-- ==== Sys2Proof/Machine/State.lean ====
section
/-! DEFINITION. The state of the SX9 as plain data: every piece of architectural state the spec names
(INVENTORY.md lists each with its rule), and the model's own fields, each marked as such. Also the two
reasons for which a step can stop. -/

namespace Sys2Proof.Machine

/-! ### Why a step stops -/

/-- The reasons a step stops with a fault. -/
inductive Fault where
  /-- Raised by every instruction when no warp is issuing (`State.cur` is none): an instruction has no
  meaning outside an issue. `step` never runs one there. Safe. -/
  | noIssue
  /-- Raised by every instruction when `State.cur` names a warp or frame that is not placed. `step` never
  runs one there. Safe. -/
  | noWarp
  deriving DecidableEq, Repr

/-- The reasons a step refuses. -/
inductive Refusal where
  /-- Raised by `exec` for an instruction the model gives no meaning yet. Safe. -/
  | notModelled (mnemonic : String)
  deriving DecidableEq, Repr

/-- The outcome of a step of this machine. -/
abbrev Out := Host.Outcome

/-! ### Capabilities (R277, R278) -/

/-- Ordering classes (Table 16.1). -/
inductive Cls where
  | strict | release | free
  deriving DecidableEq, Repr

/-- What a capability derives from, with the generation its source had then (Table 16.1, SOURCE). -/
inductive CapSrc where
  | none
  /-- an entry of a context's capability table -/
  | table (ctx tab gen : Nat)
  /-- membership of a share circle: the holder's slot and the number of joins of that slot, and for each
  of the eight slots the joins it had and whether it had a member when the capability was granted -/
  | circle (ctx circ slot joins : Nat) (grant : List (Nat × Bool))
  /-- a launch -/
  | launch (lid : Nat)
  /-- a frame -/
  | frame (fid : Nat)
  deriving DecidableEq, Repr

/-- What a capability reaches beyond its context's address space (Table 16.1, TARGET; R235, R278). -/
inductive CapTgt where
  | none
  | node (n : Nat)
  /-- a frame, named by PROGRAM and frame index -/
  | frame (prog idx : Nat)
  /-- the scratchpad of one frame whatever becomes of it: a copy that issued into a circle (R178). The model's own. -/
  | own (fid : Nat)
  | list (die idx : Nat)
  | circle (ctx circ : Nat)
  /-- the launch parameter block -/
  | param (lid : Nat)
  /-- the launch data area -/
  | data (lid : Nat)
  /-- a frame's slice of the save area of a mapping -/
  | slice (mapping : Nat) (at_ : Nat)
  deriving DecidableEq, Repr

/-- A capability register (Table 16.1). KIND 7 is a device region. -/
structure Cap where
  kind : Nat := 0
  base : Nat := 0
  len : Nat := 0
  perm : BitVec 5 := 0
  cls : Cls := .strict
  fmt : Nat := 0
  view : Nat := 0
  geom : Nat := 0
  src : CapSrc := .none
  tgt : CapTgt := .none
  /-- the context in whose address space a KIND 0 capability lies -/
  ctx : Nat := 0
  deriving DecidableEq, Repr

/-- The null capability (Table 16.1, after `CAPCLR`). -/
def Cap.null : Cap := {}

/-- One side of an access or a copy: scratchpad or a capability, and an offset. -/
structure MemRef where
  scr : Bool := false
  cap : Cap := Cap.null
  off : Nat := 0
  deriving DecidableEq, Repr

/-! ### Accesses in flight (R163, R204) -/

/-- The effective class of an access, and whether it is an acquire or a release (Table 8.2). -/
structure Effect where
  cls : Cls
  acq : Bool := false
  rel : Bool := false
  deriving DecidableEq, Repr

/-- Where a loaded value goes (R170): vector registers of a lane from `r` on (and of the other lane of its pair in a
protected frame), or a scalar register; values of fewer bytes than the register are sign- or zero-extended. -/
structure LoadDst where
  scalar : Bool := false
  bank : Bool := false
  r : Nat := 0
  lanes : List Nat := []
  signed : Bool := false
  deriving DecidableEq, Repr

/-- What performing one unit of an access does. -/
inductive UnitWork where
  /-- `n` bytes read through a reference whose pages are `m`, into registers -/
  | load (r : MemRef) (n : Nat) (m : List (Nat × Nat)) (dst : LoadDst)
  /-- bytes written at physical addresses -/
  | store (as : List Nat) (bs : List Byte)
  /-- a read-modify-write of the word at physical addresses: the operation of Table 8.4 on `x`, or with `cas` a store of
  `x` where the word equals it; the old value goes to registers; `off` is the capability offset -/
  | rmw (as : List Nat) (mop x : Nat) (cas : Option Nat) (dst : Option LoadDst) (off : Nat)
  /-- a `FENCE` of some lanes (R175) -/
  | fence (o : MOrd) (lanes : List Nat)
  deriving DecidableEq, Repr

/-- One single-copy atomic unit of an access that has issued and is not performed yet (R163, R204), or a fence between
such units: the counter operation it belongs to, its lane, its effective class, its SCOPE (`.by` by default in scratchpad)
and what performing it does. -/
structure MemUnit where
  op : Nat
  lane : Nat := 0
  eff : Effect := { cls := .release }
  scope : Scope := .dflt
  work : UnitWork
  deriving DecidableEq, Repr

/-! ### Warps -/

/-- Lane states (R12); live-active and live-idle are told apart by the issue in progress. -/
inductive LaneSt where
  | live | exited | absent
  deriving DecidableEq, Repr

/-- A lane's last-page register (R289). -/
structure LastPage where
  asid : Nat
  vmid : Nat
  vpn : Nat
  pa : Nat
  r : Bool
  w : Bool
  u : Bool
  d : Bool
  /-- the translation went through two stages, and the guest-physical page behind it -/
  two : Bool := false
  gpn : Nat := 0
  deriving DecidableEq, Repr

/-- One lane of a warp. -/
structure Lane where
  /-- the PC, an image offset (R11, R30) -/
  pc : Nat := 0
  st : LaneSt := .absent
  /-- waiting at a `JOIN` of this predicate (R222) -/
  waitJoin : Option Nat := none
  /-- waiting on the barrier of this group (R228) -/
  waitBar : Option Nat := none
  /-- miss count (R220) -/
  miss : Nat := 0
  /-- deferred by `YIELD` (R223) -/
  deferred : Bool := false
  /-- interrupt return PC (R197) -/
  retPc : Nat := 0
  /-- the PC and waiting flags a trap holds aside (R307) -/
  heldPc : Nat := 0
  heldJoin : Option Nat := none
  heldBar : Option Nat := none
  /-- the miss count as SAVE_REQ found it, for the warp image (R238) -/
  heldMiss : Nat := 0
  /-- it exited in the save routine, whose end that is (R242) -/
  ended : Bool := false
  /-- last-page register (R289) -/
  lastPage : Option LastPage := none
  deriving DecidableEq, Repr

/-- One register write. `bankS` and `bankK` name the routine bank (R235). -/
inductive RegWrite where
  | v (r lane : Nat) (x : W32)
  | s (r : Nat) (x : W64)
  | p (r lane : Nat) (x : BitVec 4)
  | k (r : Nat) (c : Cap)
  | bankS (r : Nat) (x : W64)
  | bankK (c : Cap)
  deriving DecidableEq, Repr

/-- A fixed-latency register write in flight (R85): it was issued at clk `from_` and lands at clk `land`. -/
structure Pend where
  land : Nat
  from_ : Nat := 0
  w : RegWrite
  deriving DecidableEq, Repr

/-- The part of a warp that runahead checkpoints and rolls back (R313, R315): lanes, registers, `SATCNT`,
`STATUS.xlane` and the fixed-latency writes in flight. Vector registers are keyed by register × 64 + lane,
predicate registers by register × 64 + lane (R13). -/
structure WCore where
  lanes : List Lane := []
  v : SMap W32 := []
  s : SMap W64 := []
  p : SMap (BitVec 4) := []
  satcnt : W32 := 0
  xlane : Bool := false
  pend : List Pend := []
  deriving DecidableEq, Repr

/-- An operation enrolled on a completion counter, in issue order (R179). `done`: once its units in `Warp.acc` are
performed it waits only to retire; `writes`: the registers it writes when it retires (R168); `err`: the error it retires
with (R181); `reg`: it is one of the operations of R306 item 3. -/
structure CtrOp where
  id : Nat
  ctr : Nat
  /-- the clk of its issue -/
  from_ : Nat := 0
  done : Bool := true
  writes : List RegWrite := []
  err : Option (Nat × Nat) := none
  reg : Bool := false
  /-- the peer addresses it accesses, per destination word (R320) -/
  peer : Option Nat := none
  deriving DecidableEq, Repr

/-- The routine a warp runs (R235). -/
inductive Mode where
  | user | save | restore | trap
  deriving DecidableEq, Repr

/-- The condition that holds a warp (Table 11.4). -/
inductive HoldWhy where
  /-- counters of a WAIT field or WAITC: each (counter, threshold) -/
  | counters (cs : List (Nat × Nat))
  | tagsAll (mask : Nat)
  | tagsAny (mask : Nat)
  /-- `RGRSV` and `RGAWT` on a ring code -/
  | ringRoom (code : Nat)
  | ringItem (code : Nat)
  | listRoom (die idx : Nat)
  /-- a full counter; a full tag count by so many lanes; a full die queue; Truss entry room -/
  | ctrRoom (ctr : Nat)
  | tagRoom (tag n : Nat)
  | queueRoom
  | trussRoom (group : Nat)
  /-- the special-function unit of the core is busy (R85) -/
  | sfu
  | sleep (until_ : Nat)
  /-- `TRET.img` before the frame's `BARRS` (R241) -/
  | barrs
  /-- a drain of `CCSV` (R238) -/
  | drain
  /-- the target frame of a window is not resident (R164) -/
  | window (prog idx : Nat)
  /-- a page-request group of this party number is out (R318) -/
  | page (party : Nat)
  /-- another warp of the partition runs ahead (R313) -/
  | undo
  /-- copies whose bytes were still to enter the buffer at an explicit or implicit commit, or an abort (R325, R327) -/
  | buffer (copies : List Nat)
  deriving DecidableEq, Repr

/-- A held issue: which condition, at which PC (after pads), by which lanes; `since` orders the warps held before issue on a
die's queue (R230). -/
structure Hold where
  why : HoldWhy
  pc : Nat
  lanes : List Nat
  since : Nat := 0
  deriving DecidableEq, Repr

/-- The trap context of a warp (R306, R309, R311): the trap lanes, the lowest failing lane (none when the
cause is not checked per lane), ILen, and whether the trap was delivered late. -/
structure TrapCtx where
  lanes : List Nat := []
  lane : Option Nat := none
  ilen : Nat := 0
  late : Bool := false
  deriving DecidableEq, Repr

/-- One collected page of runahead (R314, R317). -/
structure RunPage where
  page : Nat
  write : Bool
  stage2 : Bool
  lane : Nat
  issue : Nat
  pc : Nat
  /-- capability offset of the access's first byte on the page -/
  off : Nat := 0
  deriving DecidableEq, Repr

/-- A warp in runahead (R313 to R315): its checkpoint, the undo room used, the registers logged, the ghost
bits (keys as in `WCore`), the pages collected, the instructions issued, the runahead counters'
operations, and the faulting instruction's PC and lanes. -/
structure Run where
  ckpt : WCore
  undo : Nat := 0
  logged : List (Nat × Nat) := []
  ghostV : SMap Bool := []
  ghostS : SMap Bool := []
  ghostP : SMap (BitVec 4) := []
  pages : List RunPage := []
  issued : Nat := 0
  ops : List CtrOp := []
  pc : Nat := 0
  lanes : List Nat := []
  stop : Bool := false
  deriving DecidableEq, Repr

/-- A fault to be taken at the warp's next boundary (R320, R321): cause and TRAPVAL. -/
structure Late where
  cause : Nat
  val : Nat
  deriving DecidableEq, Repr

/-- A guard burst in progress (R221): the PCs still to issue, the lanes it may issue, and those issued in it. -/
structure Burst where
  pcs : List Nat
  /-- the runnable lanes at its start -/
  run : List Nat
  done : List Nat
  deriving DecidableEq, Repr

**Directions**: For every line in the listing above that mentions the word "which", make a copy.

**Answer section**:
reasons for which a step can stop. -/
/-- A held issue: which condition, at which PC (after pads), by which lanes; `since` orders the warps held before issue on a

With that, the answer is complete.